Plaintiff Mary Koerner filed this class action against Defendant on March 11, 2024, alleging claims on behalf of herself and the proposed class for breach of contract, unjust enrichment, and litigation expenses. [Doc. 1, pp. 15, 19, 21]. On May 3, 2024, Mercer moved to dismiss the action for failure to state a claim. [Doc. 11, p. 6]. The Court scheduled a hearing to discuss the matter, but just five days before the hearing, Plaintiff filed a Motion to Stay/Continue the Hearing on Defendant's Motion to Dismiss and Engage in Limited Discovery [Doc. 21], raising for the first time a concern that her own case may not meet certain requirements to remain in federal court. [Doc. 21, p. 3].

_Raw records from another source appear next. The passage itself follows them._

-- ==== Sys2Proof/Machine/Firing.lean ====
section
/-! DEFINITION. The Firing Unit (chapter 05): due distances, next actions, the wheel, firing, arrival, re-arming and item
end. -/
namespace Sys2Proof.Machine

/-! ## Due distances and next actions (R99, R100) -/

/-- The due distance q of an event in an item of effective duration `eff` (R99). -/
def dueDistance (eff : Nat) (e : Event) : Nat :=
  match e.anchor with
  | .start => e.offset
  | .finish => eff - e.offset

/-- The event's cue distance lies at or after the take frame and it has no cue yet (R100). -/
def needsCue (preRoll q : Nat) (e : Event) : Bool :=
  e.action == .showFrame && decide (0 < preRoll) && !e.cued && decide (preRoll ≤ q)

/-- The next action and its action distance, chosen at elapsed time `el` (R100). -/
def nextAction (preRoll q el : Nat) (e : Event) : ActionKind × Nat :=
  if needsCue preRoll q e && decide (el < q - preRoll) then (.cue, q - preRoll) else (.fire, q)

/-- The frames an item's airing is measured by: its take frame, its E and its elapsed time. -/
structure AiringClock where
  take : Nat
  eff : Nat
  el : Nat

/-- The airing of the item with a key at the house time in force, for an item ON_AIR. -/
def State.airingClock (s : State) (k : Nat) : Option AiringClock :=
  match s.item k with
  | some i =>
    match i.airing with
    | .onAir t => some ⟨t, i.effective, subMod s.day s.house t⟩
    | _ => none
  | none => none

/-- Set an event's state. -/
def State.setEventState (r : EventRef) (st : EventState) (s : State) : State := s.onEvent r fun e => { e with state := st }

/-- Take an event's wheel entry and its planned action out (R107 step 1, R108). -/
def State.disarm (r : EventRef) (s : State) : State :=
  { s with
    wheel := s.wheel.filter fun w => w.ref != r
    planned := s.planned.filter fun p => p.ref != r }

/-! ## Firing an event (R105) -/

/-- The lead report that the outcome of an event calls for: its SHOW frame queued, or the event SKIPPED or MISSED (R105). -/
def Event.leadOutcome (e : Event) : Option LeadReport :=
  match e.state with
  | .fired => if e.action = .showFrame then some .showQueued else none
  | .skipped => some .skippedOrMissed
  | .missed => some .skippedOrMissed
  | .idle => none
  | .pending => none
  | .armed => none

/-- The outcome of the on-air item's lead is reported to the Show Controller (R68, R105); of any other event there is no report. -/
def State.reportLead (s : State) (r : EventRef) : State :=
  if s.isLead r then (match (s.event r).bind Event.leadOutcome with | some p => s.leadReport p | none => s) else s

/-- An event is made SKIPPED as a counted skip: counter and FIRING notice, its cue released (R105, R107, R113, R118). A head cued on
the outlet so freed is a cue report of its own (R119). -/
def State.skipEvent (r : EventRef) (s : State) : State :=
  (((s.disarm r).onEvent r fun e => { e with state := .skipped, lateness := 0 }).countSkipped).releaseCue r

/-- An event is made MISSED: counter and FIRING notice, its cue released (R103, R105, R113, R118). -/
def State.missEvent (r : EventRef) (s : State) : State :=
  (((s.disarm r).onEvent r fun e => { e with state := .missed, lateness := 0 }).countMissed).releaseCue r

/-- The lead watch opens on the SHOW frame just queued, the one frame to carry the lead mark (R134). -/
def State.openWatch (o : Fin 8) (r : EventRef) (s : State) : State :=
  { s with watch := some ⟨o, r, .queued, 25⟩ }

/-- No frame queued carries the lead mark any more: a new lead SHOW replaces the watch (R134). -/
def State.clearMarks (s : State) : State :=
  { s with outlets := s.outlets.map fun x => { x with queue := x.queue.map fun f => { f with leadMark := false } } }

/-- The frame an event queues when it fires (R105). -/
def firingFrame (r : EventRef) (e : Event) (lead : Bool) : Frame :=
  match e.action with
  | .showFrame => ⟨.showFrame, e.payload, some r, lead⟩
  | .clearFrame => ⟨.clear, 0, some r, false⟩

/-- The firing that goes ahead (R105 case 3). -/
def State.fireAhead (r : EventRef) (e : Event) (late : Nat) (s : State) : State :=
  let lead := e.action == .showFrame && s.isLead r
  let s1 := if lead then s.clearMarks else s
  let s2 := (s1.disarm r).queueFrame e.outlet (firingFrame r e lead)
  let s3 := s2.onEvent r fun e => { e with state := .fired, lateness := late }
  let s4 := s3.onOutlet e.outlet fun x =>
    { x with
      fireCount := countUp x.fireCount
      waiting := if e.action = .showFrame then dropWaiting r x.waiting else x.waiting }
  let s5 := if 0 < late then s4.countLate else s4
  if lead then s5.openWatch e.outlet r else s5

/-- An event is fired, judged against its outlet as it stands (R105); the action it belongs to makes the lead report
(State.reportLead). -/
def State.fireEvent (r : EventRef) (late : Nat) (s : State) : State :=
  match s.event r with
  | none => s
  | some e =>
    let x := s.outlet e.outlet
    if x.state = .disabled ∨ x.state = .offline then
      let s1 := s.skipEvent r
      if e.required then s1.degrade r.owner else s1
    else if x.full then ((s.onOutlet e.outlet fun x => { x with overflow := true }).raise classOutlet).missEvent r
    else s.fireAhead r e late

/-- An event whose due is now or has passed by `late` frames fires at once, or is skipped more than 12 frames past its due
(R107). -/
def State.fireLate (r : EventRef) (late : Nat) (s : State) : State :=
  if late ≤ 12 then s.fireEvent r late else s.skipEvent r

/-! ## The wheel (R103) -/

/-- The first of the five tries, `a`, `a + 1`, ... frames from the take, whose slot has room; the spill with it (R103). -/
def wheelTry (wheel : List WheelEntry) (d take a : Nat) : Nat → Nat → Option Nat
  | 0, _ => none
  | n + 1, k =>
    let frame := (take + a + k) % d
    if (wheel.filter fun w => w.fireFrame % Config.wheelSlots == frame % Config.wheelSlots).length < Config.slotSize then some k
    else wheelTry wheel d take a n (k + 1)
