-- ==== Sys2Proof/Safety.lean ====
section
/-! DEFINITION. The terms claims are stated in: what the port can take, what an operation leaves as it was, and the invariants of
the part's blocks. -/
namespace Sys2Proof.Machine

/-! ## The port -/

/-- The port takes request `i` as the next thing it does: no reset is held, and the status is IDLE or WORKING with `i` in hand
(R176, R189). -/
abbrev State.takes (i : Instr) (s : State) : Prop := s.inReset = false ∧ (s.port = .idle ∨ s.port = .working i)

/-- The state once the port holds an answer (R176). -/
def State.answered (r : Response) (s : State) : State := { s with port := .ready r }

/-- Request `i` is refused with code `c`: an empty body, and nothing but the port moves (R181). -/
def Refuses (i : Instr) (s : State) (c : ResultCode) : Prop := exec i s = .next (s.answered (refusal c))

/-- Request `i` is answered OK with `body` and leaves the part as `t`, the port apart. -/
def Answers (i : Instr) (s t : State) (body : List Byte) : Prop := exec i s = .next (t.answered (okBody body))

/-! ## What the store alone writes -/

/-- An event without its firing fields (R7). -/
def Event.core (e : Event) : Event := { e with state := .idle, cued := false, due := none, lateness := 0 }

/-- An item without what the Firing Unit's and the Show Controller's reports alter between takes: the degraded flag, the revision,
and its events' firing fields (R1, R7, R12). -/
def Item.core (i : Item) : Item := { i with degraded := false, revision := 0, events := i.events.map Event.core }

/-- The Show Controller's state without the take-pending record, the lead record and the airing flags that reports move. -/
def ShowCtl.core (c : ShowCtl) : ShowCtl :=
  { c with ordinary := none, cover := none, phase := .none, leadEnd := none, underrunRaised := false, overReached := false }

/-- The cores of the items, in running order. -/
def State.cores (s : State) : List Item := s.items.map Item.core

/-- What an outlet is configured as and what its lines and its port have written: all of the record but its references, its
queue, its waiting list, the OVERFLOW latch and its fire count (R121). -/
structure OutletSetup where
  kind : OutletKind
  enabled : Bool
  preRoll : Nat
  rate : LinkRate
  ready : Bool
  tally : Bool
  resetHold : Bool
  readyChanged : Bool
  tallyChanged : Bool
  deriving DecidableEq, Repr

/-- An outlet's setup. -/
def Outlet.setup (x : Outlet) : OutletSetup :=
  ⟨x.kind, x.enabled, x.preRoll, x.rate, x.ready, x.tally, x.resetHold, x.readyChanged, x.tallyChanged⟩

/-- What a display or lamp derivation leaves of the Cue Unit: patterns, pending patterns and hails. -/
structure CueKept (c d : CueUnit) : Prop where
  patterns : d.patterns = c.patterns
  waiting : d.pendingPatterns = c.pendingPatterns
  hails : ∀ p, (d.presenters.get p).hail = (c.presenters.get p).hail

/-- What no change of the store and no request of the show moves: the Timebase, the staging area, the panel, the port, the boundary
work owed, the commands waiting, the enable set, the lamp patterns, every outlet's setup. No pending notice is lost. -/
structure Aside (s t : State) : Prop where
  tb : t.tb = s.tb
  batch : t.batch = s.batch
  panel : t.panel = s.panel
  port : t.port = s.port
  discard : t.discard = s.discard
  out : t.dataOut = s.dataOut
  reset : t.inReset = s.inReset
  owed : t.owed = s.owed
  free : t.freeIndex = s.freeIndex
  queue : t.pending = s.pending
  enables : t.notices.enables = s.notices.enables
  grows : s.notices.pending &&& t.notices.pending = s.notices.pending
  cue : CueKept s.cue t.cue
  setup : ∀ o, (t.outlet o).setup = (s.outlet o).setup

/-- What a change of the store leaves as it was besides (R14): the show state and the item on air, the last take, the show end time
and the wrap window; the sheet is formed once (R79, R173; that it is so whether or not a field moved is log entry 6). -/
structure StoreOnly (s t : State) : Prop extends Aside s t where
  show_ : t.ctl.state = s.ctl.state
  onAir : t.ctl.onAir = s.ctl.onAir
  byVector : t.ctl.takenByVector = s.ctl.takenByVector
  showEnd : t.ctl.showEnd = s.ctl.showEnd
  wrap : t.ctl.wrap = s.ctl.wrap
  take : t.notices.lastTake = s.notices.lastTake
  sheet : t.sheetCount = (s.sheetCount + 1) % 65536

/-- The store request a staged change is (R169). -/
def requestOf : StoreChange → Instr
  | .insertItem b => .insertItem b
  | .modifyItem b => .modifyItem b
  | .moveItem key after => .moveItem key after
  | .markItem key mask selector => .markItem key mask selector
  | .addEvent b => .addEvent b
  | .modifyEvent b => .modifyEvent b
  | .removeEvent owner number => .removeEvent owner number
  | .retireItem key => .retireItem key

/-- What an event of an outlet's link or lines leaves as it was: from `s` to `t` only firing fields, outlets, the watch, the
take-pending and lead records and the notices move, and of the notices neither the enable set nor the last take. Where an item
becomes degraded, and only there, the change report of that (R169) forms the sheet once. -/
structure LineOnly (s t : State) : Prop where
  rest : t = { s with
    items := t.items, outlets := t.outlets, watch := t.watch, ctl := t.ctl, notices := t.notices
    cue := t.cue, sheetCount := t.sheetCount }
  quiet : t.items.map Item.degraded = s.items.map Item.degraded → t.cue = s.cue ∧ t.sheetCount = s.sheetCount
  report : t.items.map Item.degraded ≠ s.items.map Item.degraded →
    t.sheetCount = (s.sheetCount + 1) % 65536 ∧ CueKept s.cue t.cue
  cores : t.cores = s.cores
  ctl : t.ctl.core = s.ctl.core
  enables : t.notices.enables = s.notices.enables
  take : t.notices.lastTake = s.notices.lastTake
  grows : s.notices.pending &&& t.notices.pending = s.notices.pending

In particular, Plaintiff raised the question of whether her action falls into the “home-state exception” of the Class Action Fairness Act (CAFA), which revokes jurisdiction over class actions in which “two-thirds or more of the members of all proposed plaintiff classes in the aggregate, and the primary defendants, are citizens of the State in which the action was originally filed.” 28 U.S.C. § 1332(d)(4)(B). Despite averring in her Complaint that “[t]his Court has original jurisdiction under the Class Action Fairness Act,” Plaintiff now speculates that because data from the National Center for Education Statistics shows that at least 86% of first-time degree/certificate-seeking undergraduates during the 2019-2020 academic year listed their state of residence as Georgia, the proposed class may fall into the home-state exception. [Doc. 21, p. 3]; [Doc. 21-2, pp. 37-39]; see 28 U.S.C. § 1332(d)(4)(B). In light of that information, Plaintiff requested 30 days of jurisdictional discovery to resolve the matter. [Doc. 21, p. 5]. The Court thinks that inappropriate at this stage.
The Court notes that citizenship of the class members should be judged from the time Plaintiff filed suit-not at the time the class members were students at Mercer University in the spring of 2020. See 28 U.S.C. § 1332(d)(7).

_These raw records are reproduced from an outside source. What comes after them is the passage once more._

/-- HOUSE_SYNC_PULSE in each reference state (R37 to R41, R43): the acquisition count, the lock that absorbs or shortens a frame, the
accepted pulse and its boundary, the glitch, the pulse that ends HOLDOVER. -/
def Obligations.HouseSyncPulse : Prop :=
  ∀ (gap : Nat) (early : List BoundaryPart) (s : State), s.inReset = false → (∀ i, s.port ≠ .working i) → s.owed = [] →
    DisplayOk s →
    let n := s.tb.now + gap
    let tb : Timebase := { s.tb with now := n }
    let st := s.tb.standard
    let window := fun p : Nat => st.nominal - st.nominal / 100 ≤ n - p ∧ n - p ≤ st.nominal + st.nominal / 100
    let quiet := fun b : Timebase => exec (.houseSyncPulse gap early) s = .next { s with tb := b }
    let makes := fun b : Timebase => ∃ t, exec (.houseSyncPulse gap early) s = .next t ∧ BoundaryTb n b t.tb ∧ t.port = s.port
      ∧ t.batch = s.batch ∧ (s.tb.ref = .acquiring → t.notices.pending.getLsbD 4 = true)
    (s.tb.ref = .freeRun → exec (.houseSyncPulse gap early) s = .next s)
    ∧ (s.tb.ref = .holdover → quiet { tb with ref := .acquiring, acqCount := 0, acqPulse := some n })
    ∧ (s.tb.ref = .acquiring →
        (s.tb.acqPulse = none → quiet { tb with acqPulse := some n, acqCount := 0 })
        ∧ ∀ p, s.tb.acqPulse = some p →
          (¬window p → quiet { tb with acqPulse := some n, acqCount := 0 })
          ∧ (window p → s.tb.acqCount < 2 → quiet { tb with acqPulse := some n, acqCount := s.tb.acqCount + 1 })
          ∧ (window p → s.tb.acqCount = 2 →
              let b : Timebase :=
                { tb with ref := .locked, acqCount := 0, acqPulse := none, measured := n - p, lastAccepted := some n }
              (n - s.tb.lastBoundary < st.nominal / 2 → exec (.houseSyncPulse gap early) s = .next { s with
                  tb := b, notices := { s.notices with pending := s.notices.pending ||| 0x10 } })
              ∧ (st.nominal / 2 ≤ n - s.tb.lastBoundary → makes b)))
    ∧ ∀ p, s.tb.ref = .locked → s.tb.lastAccepted = some p →
        (n - p < st.nominal / 2 → quiet { tb with
          glitches := if s.tb.glitches < 65535 then s.tb.glitches + 1 else s.tb.glitches })
        ∧ (st.nominal / 2 ≤ n - p → window p → makes { tb with measured := n - p, lastAccepted := some n })
        ∧ (st.nominal / 2 ≤ n - p → ¬window p → makes { tb with lastAccepted := some n })

/-! ## Notices and reset (10.3 to 10.5) -/

/-- SET_NOTICE_ENABLES (R183) and ACK_NOTICES (R185), whole: the sets after each, nothing else of the part moved, the attention line judged
by them; the enable set full at reset; an occurrence before an acknowledgement is cleared by it, one after it is pending again. -/
def Obligations.NoticeSets : Prop :=
  State.reset.notices.enables = 0xFF
  ∧ (∀ (classes : Byte) (s : State), s.takes (.setNoticeEnables classes) →
    let t : State := { s with notices := { s.notices with enables := classes } }
    Answers (.setNoticeEnables classes) s t [s.notices.pending, classes]
    ∧ (t.attention = true ↔ ∃ n, n < 8 ∧ s.notices.pending.getLsbD n = true ∧ classes.getLsbD n = true))
  ∧ ∀ (classes : Byte) (s : State), s.takes (.ackNotices classes) →
    (classes = 0 → Refuses (.ackNotices classes) s .badField)
    ∧ (classes ≠ 0 → ∃ left : Byte,
        (∀ n, left.getLsbD n = (s.notices.pending.getLsbD n && !classes.getLsbD n))
        ∧ let t : State := { s with notices := { s.notices with pending := left } }
          Answers (.ackNotices classes) s t [left, s.notices.enables]
          ∧ (t.attention = true ↔ ∃ n, n < 8 ∧ left.getLsbD n = true ∧ s.notices.enables.getLsbD n = true)
          ∧ ∀ cls : Byte,
            (∀ n, (t.raise cls).notices.pending.getLsbD n = (left.getLsbD n || cls.getLsbD n))
            ∧ (cls &&& classes = cls →
                Answers (.ackNotices classes) (s.raise cls) { s with notices := { s.notices with pending := left } }
                  [left, s.notices.enables]))

/-- RESTART (R190, R191) and the Reset line (R189, R195): every block at its reset values, each outlet and input with its line as it
stands; the answer OK held after RESTART, nothing held after the Reset line; lines dark and released while it is asserted; the display
line started as the part runs (R157). What the part is while the line is asserted, and that only line levels move then, is read from
R141, R167 and R189 (log entry 20); the waiting commands, the free-value counter (log entry 5) and the bytes last shifted out (log entry
24) are the model's own and are kept. The release is told with no line change in between. -/
def Obligations.Resets : Prop :=
  (∀ s : State,
    let fresh : State := { State.reset with
      outlets := s.outlets.map fun x => Outlet.reset x.ready x.tally
      panel := s.panel.map fun x => Input.reset x.line
      freeIndex := s.freeIndex, dataOut := s.dataOut, pending := s.pending }
    let held : State := { fresh with inReset := true, cue := .reset }
    (s.takes .restart → exec .restart s = .next { fresh with port := .ready ⟨.ok, [], []⟩ })
    ∧ exec .resetAsserted s = .next held ∧ held.attention = false ∧ (∀ p, held.lampLine p = false)
    ∧ held.syncIsOutput = true
    ∧ exec .resetReleased held = .next fresh)
  ∧ (∀ s : State, s.inReset = false → exec .resetReleased s = .next s)
  ∧ ∀ s : State, s.inReset = true →
    (∀ o : Fin 8, let x := s.outlet o
      let put := fun r t => { s with outlets := s.outlets.set o (Outlet.reset r t) }
      (x.ready = false → exec (.readyRise o) s = .next (put true x.tally))
      ∧ (x.ready = true → exec (.readyFall o) s = .next (put false x.tally))
      ∧ (x.tally = false → exec (.tallyRise o) s = .next (put x.ready true))
      ∧ (x.tally = true → exec (.tallyFall o) s = .next (put x.ready false)))
    ∧ (∀ (n : Fin 4) (v : Bool), (s.panel.get n).line ≠ v →
        exec (.panelLineChange n v) s = .next { s with panel := s.panel.set n (Input.reset v) })
    ∧ ∀ early, exec (.frameBoundary early) s = .next s ∧ exec (.lossLimit early) s = .next s
      ∧ ∀ gap, exec (.houseSyncPulse gap early) s = .next s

In her Motion, Plaintiff specifically requested that the Court (1) provide the parties with 30 days of jurisdictional discovery and (2) stay or continue the hearing on Mercer's Motion to Dismiss until it is resolved. [Doc. 21, p. 5]. The Court denied Plaintiff's motion and went through with the hearing, discussing the jurisdictional issue prior to discussing the merits. [Doc. 23, p. 3]; [Doc. 24].
Plaintiff's Complaint alleges that this Court has jurisdiction under CAFA “because the matter in controversy exceeds the sum or value of $5,000,000” and “one or more of the other Class members are citizens of a State different from the Defendant. See [Doc. 1, ¶ 13]; [Doc. 22, p. 4]; [Doc. 21-2, p. 3]. The only question is this: Should the Court grant discovery now to determine whether-at a later stage of this case (that might never come), after the Court certifies a class and determines its precise makeup (which the Court might never do)-that an exception to its ordinary CAFA jurisdiction requires the Court to decline jurisdiction over this case See 28 U.S.C. § 1332(d)(2) & (4).

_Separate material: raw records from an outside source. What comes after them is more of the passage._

-- ==== Sys2Proof/Laws/StoreCore.lean ====
section
/-! SUPPORT. The store's changes read nothing of the items but their cores, so their outcome is the same before and after the
outlet steps of a removal. -/
namespace Sys2Proof.Machine

theorem map_core_core (es : List Event) : (es.map Event.core).map Event.core = es.map Event.core := by
  rw [List.map_map]; rfl

theorem Item.core_core (i : Item) : i.core.core = i.core := by
  simp only [Item.core, map_core_core]

theorem findItem_core (l : List Item) (k : Nat) : findItem (l.map Item.core) k = (findItem l k).map Item.core := by
  induction l with
  | nil => rfl
  | cons a l ih =>
    simp only [findItem, List.map_cons, List.find?_cons] at ih ⊢
    rw [show (a.core.key == k) = (a.key == k) from rfl]
    split
    · rfl
    · exact ih

theorem Item.event_core (i : Item) (n : Fin 16) : i.core.event n = (i.event n).map Event.core := by
  simp only [Item.event, Item.core, List.find?_map]; rfl

theorem insertAfter_core (k : Nat) (it : Item) (l : List Item) :
    (insertAfter k it l).map Item.core = insertAfter k it.core (l.map Item.core) := by
  induction l with
  | nil => rfl
  | cons a l ih =>
    simp only [insertAfter, List.map_cons, show a.core.key = a.key from rfl]
    split
    · rfl
    · simp only [List.map_cons, ih]

theorem placeItem_core (k : Nat) (it : Item) (l : List Item) :
    (placeItem k it l).map Item.core = placeItem k it.core (l.map Item.core) := by
  simp only [placeItem]
  split
  · rfl
  · exact insertAfter_core _ _ _

theorem removeItem_core (k : Nat) (l : List Item) : (removeItem k l).map Item.core = removeItem k (l.map Item.core) := by
  simp only [removeItem, List.filter_map]; rfl

theorem changeItem_core {f : Item → Item} (hf : ∀ i, (f i.core).core = (f i).core) (k : Nat) (l : List Item) :
    (changeItem k f (l.map Item.core)).map Item.core = (changeItem k f l).map Item.core := by
  simp only [changeItem, List.map_map]
  apply List.map_congr_left
  intro i _
  simp only [Function.comp, show i.core.key = i.key from rfl]
  split
  · exact hf i
  · exact Item.core_core i

theorem poolUsed_core (l : List Item) : poolUsed (l.map Item.core) = poolUsed l := by
  simp [poolUsed, Function.comp_def, Item.core]

theorem bumpAltered_core (a b : List Item) : (bumpAltered a b).map Item.core = b.map Item.core := by
  simp only [bumpAltered, List.map_map]
  apply List.map_congr_left
  intro i _
  simp only [Function.comp]
  split
  · rfl
  · split <;> rfl

theorem map_core_core_items (l : List Item) : (l.map Item.core).map Item.core = l.map Item.core := by
  rw [List.map_map]; exact List.map_congr_left fun i _ => Item.core_core i

/-- The outcome of a change, by the cores of the list it leaves. -/
def coreResult : Except ResultCode (List Item) → Except ResultCode (List Item) := Except.map (List.map Item.core)

@[simp] theorem coreResult_ok (l : List Item) : coreResult (.ok l) = .ok (l.map Item.core) := rfl
@[simp] theorem coreResult_error (c : ResultCode) : coreResult (.error c) = .error c := rfl

theorem coreResult_ite {p : Prop} [Decidable p] (a b : Except ResultCode (List Item)) :
    coreResult (if p then a else b) = if p then coreResult a else coreResult b := by split <;> rfl

theorem Item.modified_core (b : ModifyBody) (i : Item) : (modifiedItem b i.core).core = (modifiedItem b i).core := by
  simp only [modifiedItem, Item.core, map_core_core]

theorem Item.marked_core (m : Byte) (on : Bool) (i : Item) : (markedItem m on i.core).core = (markedItem m on i).core := by
  simp only [markedItem, Item.core, map_core_core]

theorem insertEvent_core (e : Event) (es : List Event) :
    (insertEvent e es).map Event.core = insertEvent e.core (es.map Event.core) := by
  induction es with
  | nil => rfl
  | cons a es ih =>
    simp only [insertEvent, List.map_cons, show e.core.num = e.num from rfl, show a.core.num = a.num from rfl]
    split
    · rfl
    · simp only [List.map_cons, ih]

theorem Item.added_core (e : Event) (i : Item) :
    ({ i.core with events := insertEvent e i.core.events } : Item).core
      = ({ i with events := insertEvent e i.events } : Item).core := by
  simp only [Item.core, insertEvent_core, map_core_core]

theorem Item.onEvent_core (n : Fin 16) (f : Event → Event) (hf : ∀ e, (f e.core).core = (f e).core) (i : Item) :
    (Item.onEvent n f i.core).core = (Item.onEvent n f i).core := by
  have : ((i.events.map Event.core).map fun e => if e.num = n then f e else e).map Event.core
      = (i.events.map fun e => if e.num = n then f e else e).map Event.core := by
    simp only [List.map_map]
    apply List.map_congr_left
    intro e _
    simp only [Function.comp, show e.core.num = e.num from rfl]
    split
    · exact hf e
    · rfl
  simp only [Item.onEvent, Item.core, this]

theorem Item.without_core (n : Fin 16) (i : Item) : (Item.withoutEvent n i.core).core = (Item.withoutEvent n i).core := by
  have : ((i.events.map Event.core).filter fun e => e.num != n).map Event.core
      = (i.events.filter fun e => e.num != n).map Event.core := by
    rw [List.filter_map, List.map_map]; rfl
  simp only [Item.withoutEvent, Item.core, this]
  rfl

/-- A change's tests and its result read the items by their cores alone. -/
theorem testChange_core (d : Nat) (c : StoreChange) (l : List Item) :
    coreResult (testChange d (l.map Item.core) c) = coreResult (testChange d l c) := by
  cases c with
  | insertItem b =>
    simp only [testChange, applyInsert, findItem_core, List.length_map, Option.isNone_map, Option.isSome_map, coreResult_ite,
      coreResult_ok, placeItem_core, map_core_core_items]
  | modifyItem b =>
    simp only [testChange, applyModify, findItem_core, coreResult_ite]
    cases findItem l b.key.toNat with
    | none => rfl
    | some i =>
      simp only [Option.map_some, Item.event_core]
      cases i.event ((eventNumberOf b.lead).getD 0) with
      | none => simp only [Option.map_none, coreResult_ite, coreResult_ok, changeItem_core (Item.modified_core b)]
      | some e =>
        simp only [Option.map_some, coreResult_ite, coreResult_ok, changeItem_core (Item.modified_core b)]
        rfl
  | moveItem k a =>
    simp only [testChange, applyMove, findItem_core, coreResult_ite]
    cases findItem l k.toNat with
    | none => rfl
    | some i =>
      simp only [Option.map_some, Option.isNone_map, coreResult_ite, show i.core.isOnAir = i.isOnAir from rfl]
      have mv : (placeItem a.toNat i.core (removeItem k.toNat (l.map Item.core))).map Item.core
          = (placeItem a.toNat i (removeItem k.toNat l)).map Item.core := by
        rw [placeItem_core, placeItem_core, Item.core_core, removeItem_core, removeItem_core, map_core_core_items]
      have bump : ∀ m : List Item, (changeItem k.toNat Item.bump m).map Item.core = m.map Item.core := by
        intro m
        simp only [changeItem, List.map_map]
        apply List.map_congr_left
        intro j _
        simp only [Function.comp]
        split <;> rfl
      have both : ∀ (m it : List Item), coreResult (if m = it then .ok it else .ok (changeItem k.toNat Item.bump m))
          = .ok (m.map Item.core) := by
        intro m it
        split
        · next e => rw [e]; rfl
        · rw [coreResult_ok, bump]
      congr 1
      congr 1
      congr 1
      have h1 := both (placeItem a.toNat i.core (removeItem k.toNat (l.map Item.core))) (l.map Item.core)
      have h2 := both (placeItem a.toNat i (removeItem k.toNat l)) l
      simp only [coreResult_ite] at h1 h2
      rw [h1, h2, mv]
  | markItem k m s =>
    simp only [testChange, applyMark, findItem_core, coreResult_ite]
    cases findItem l k.toNat with
    | none => rfl
    | some i =>
      simp only [Option.map_some, coreResult_ite, show i.core.isOnAir = i.isOnAir from rfl, coreResult_ok,
        changeItem_core (Item.marked_core m (s == 1))]
  | addEvent b =>
    simp only [testChange, applyAddEvent, findItem_core, coreResult_ite]
    cases findItem l b.owner.toNat with
    | none => rfl
    | some i =>
      have free : freeCount (l.map Item.core) = freeCount l := by simp only [freeCount, poolUsed_core]
      have len : i.core.events.length = i.events.length := by simp only [Item.core, List.length_map]
      simp only [Option.map_some, coreResult_ite, Item.event_core, Option.isSome_map, free, len, coreResult_ok,
        changeItem_core (f := fun i => { i with events := insertEvent (newEvent b) i.events }) (Item.added_core (newEvent b))]
  | modifyEvent b =>
    simp only [testChange, applyModifyEvent, findItem_core, coreResult_ite]
    cases findItem l b.owner.toNat with
    | none => rfl
    | some i =>
      simp only [Option.map_some, Item.event_core]
      cases i.event ((eventNumberOf b.number).getD 0) with
      | none => rfl
      | some e =>
        simp only [Option.map_some, coreResult_ite, coreResult_ok, show i.core.lead = i.lead from rfl,
          changeItem_core (Item.onEvent_core _ (modifiedEvent b) fun _ => rfl)]
  | removeEvent o n =>
    simp only [testChange, applyRemoveEvent, findItem_core, coreResult_ite]
    cases eventNumberOf n with
    | none => rfl
    | some n =>
      simp only
      cases findItem l o.toNat with
      | none => rfl
      | some i =>
        simp only [Option.map_some, coreResult_ite, Item.event_core, Option.isNone_map, coreResult_ok,
          changeItem_core (Item.without_core n)]
  | retireItem k =>
    simp only [testChange, applyRetire, findItem_core, coreResult_ite]
    cases findItem l k.toNat with
    | none => rfl
    | some i =>
      simp only [Option.map_some, coreResult_ite, show i.core.isOnAir = i.isOnAir from rfl, coreResult_ok, removeItem_core,
        map_core_core_items]

theorem applyChange_core (d : Nat) (c : StoreChange) (l : List Item) :
    coreResult (applyChange d c l) = coreResult (testChange d l c) := by
  simp only [applyChange]
  cases testChange d l c with
  | error e => rfl
  | ok a => cases c <;> simp only [settleRevisions, coreResult_ok, bumpAltered_core]

/-- Two lists of equal cores: the change has the same outcome on both, cores compared. -/
theorem applyChange_of_cores {d : Nat} {c : StoreChange} {l m : List Item} (h : l.map Item.core = m.map Item.core) :
    coreResult (applyChange d c l) = coreResult (applyChange d c m) := by
  rw [applyChange_core, applyChange_core, ← testChange_core, h, testChange_core]

end Sys2Proof.Machine
end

Although not in the “Jurisdiction and Venue” section of Plaintiff's Complaint (but just before it), Plaintiff alleges that “Defendant's undergraduate and graduate programs include students from many, if not all, of the states in the country.” [Doc. 1, ¶ 12]. This is a sufficient fact to support CAFA's diversity requirement. See 28 U.S.C. § 1332(d)(2).
In fact, even Plaintiff maintains that she “affirmatively pled the existence of federal jurisdiction and stands by that.” [Doc. 21-2, p. 3 (emphasis added)].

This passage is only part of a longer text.